Throughout the 20th Century, land managers across the western U. S. introduced species preferred by livestock, and eradicate unpalatable species whether native or not. Some of the introduced species invaded native habitats and displaced native species. Despite the long history of the invasion, land-use managers tend to overlook its destructive effects. They often express the view the natural landscape is of value only for production of usable plants. They speak of sustainable harvest by livestock, but so far, they have been content to take short-term views that do not stop the downward spiral of diversity and productivity.
For example, a popular range-management textbook praised Crested Wheatgass (Agropyron cristatum), a Eurasian native, for its success on western ranges. “Probably no other example exists on the dry western ranges of an introduced species that has met with unqualified success and that can be wholeheartedly recommended for increasing forage yield” (Stoddart and Smith 1943: 363). It is now well known that Crested Wheatgrass can crowd out native species and form low-diversity monocultures (Marlette and Anderson 1986, Henderson and Naeth 2005, BLM 2007), and can reduce soil fertility (Christian and Wilson 1999). Nevertheless, some public lands managers are still planting it (Davis et al. 2013).
Land Use Policies Spread Invasive Plants
Land use policies can help invasive species spread. Principal factors are:
• Livestock Grazing
• Roads, Transmission Corridors
• Outdoor Recreation
• Damage to Soil Microorganisms
• Fire: Fire prevention and control are essential for invasive plant control. A brief discussion below summarizes the linked post.
Fire and Invasive Plants
Early in the 20th Century, vegetation ecologists studying desert plant communities noticed that some alien (nonnative) weeds encouraged fire spread by making a much more continuous fuel layer than native plants made (Kearney et al. 1914). The aliens completed their life cycles and dried out by early summer. Through the summer and fall, lightening and human-caused fires became larger and more frequent than they had before the alien weeds arrived. Native plants reproduced too slowly to recover between fires. Subsequent researchers also reported the danger posed by the fire-prone invasive weeds (Leopold 1949, Hull 1965, Young et al. 1971, Rogers 1982, Rogers and Steele 1980, McLaughlin and Bowers 1982, Rogers 1986, Alford 2001, Rice et al. 2008). They recommended management strategies for finding and eradicating the weeds, but land managers ignored the warnings.

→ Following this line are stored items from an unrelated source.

-- ==== Sys2Proof/Tests/Slice0.lean ====
section
/-! SUPPORT. Tests: ill-formed terms refused, operation words decoded, spec vectors of spec/95_test_vectors.md run, and for
every statement with hypotheses a state that meets them. Every expected value is the spec's. -/

set_option autoImplicit false

namespace Sys2Proof.Tests

open Sys2Proof Sys2Proof.Machine

/-! ### Helpers -/

/-- What a step's next state shows, none where the step stops. -/
def ran {β : Type} (r : Result) (f : State → β) : Option β :=
  match r with
  | .next s => some (f s)
  | .fault _ => none
  | .refused _ => none

theorem ran_some {β : Type} {r : Result} {f : State → β} {b : β} (h : ran r f = some b) : ∃ t, r = .next t ∧ f t = b := by
  cases r with
  | next s => exact ⟨s, rfl, Option.some.inj h⟩
  | fault _ => cases h
  | refused _ => cases h

/-- An idle block right after reset, TICK advancing by one per sample. -/
def idle : State := { State.reset with timer := { State.reset.timer with deltas := List.replicate 12 1 } }

/-- An idle block before the reference device of the vectors' section 0, every busy count 1, every free status bit 0. -/
def dev (cells : Memory) : State :=
  { idle with flash := { FlashAgent.powerOn with
      kind := .reference, cells := cells, busyFor := List.replicate 4 (some 1), answers := List.replicate 12 0 } }

/-- An idle block before an oracle with these answers. -/
def oracle (answers : List Word) : State := { idle with flash := { FlashAgent.powerOn with answers := answers } }

/-- The cells of V-RD-1: da 0 = 0x44332211, da 1 = 0x88776655. -/
def cells0 : Memory := [(0, 0x11), (1, 0x22), (2, 0x33), (3, 0x44), (4, 0x55), (5, 0x66), (6, 0x77), (7, 0x88)]

/-- The identification cycles of the vectors' section 2.10. -/
def id6 : List BusEvent :=
  [.w 0x00555 0x00AA00AA .both, .w 0x002AA 0x00550055 .both, .w 0x00555 0x00900090 .both, .r 0x00000 0x00C200C2,
   .r 0x00001 0x00F100F1, .w 0x00555 0x00F000F0 .both]

/-- The six write cycles of an erase whose last one goes to `a` with `d`. -/
def erase6 (a : DevAddr) (d : Word) : List BusEvent :=
  [.w 0x00555 0x00AA00AA .both, .w 0x002AA 0x00550055 .both, .w 0x00555 0x00800080 .both, .w 0x00555 0x00AA00AA .both,
   .w 0x002AA 0x00550055 .both, .w a d .both]

/-! ### WellFormed refuses ill-formed terms -/

theorem test_wf_setMode_3_refused : Instr.wf (.setMode 3) = false := by decide
theorem test_wf_setMode_7_refused : Instr.wf (.setMode 7) = false := by decide
theorem test_wf_setMode_2_accepted : Instr.wf (.setMode 2) = true := by decide
theorem test_wf_capArm_4_refused : Instr.wf (.capArm 4) = false := by decide
theorem test_wf_capArm_3_accepted : Instr.wf (.capArm 3) = true := by decide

Across the western U. S., the replacement of native vegetation by invasive plants “has been so complete that only a sketchy picture of predisturbance conditions remains” (Radosevich et al. 2007: 26, and see Mack 1989, Billings 1990, Turner et al. 2010,). More than 100,000,000 acres of the native plant communities of the Great Basin are gone, replaced by Asian invasive plants (Burcham 1970, Heady 1977, Mack 1981, Babbitt 1998 Reid et al. 2008).
The loss of the lower-valley and foothill shrublands and sagebrush steppe of the Great Basin and Colorado Plateau is a catastrophe for biodiversity and productivity. A similar loss of native vegetation is occurring across low-lying warmer Sonoran and Chihuahauan Deserts (Turner et al. 2010).
Failed Land Management
The lost diversity and productivity of millions of acres of native rangeland makes it clear that the policies of the BLM, U. S. Forest Service, state land agencies, and others are inadequate to protect the land. Current management policies and practices include options to make necessary land use changes to stop the spreading deterioration resulting from the use of exotic species. But since all the land use agencies insist on continuing livestock grazing, mining, energy development, and recreation, their efforts continue to fail.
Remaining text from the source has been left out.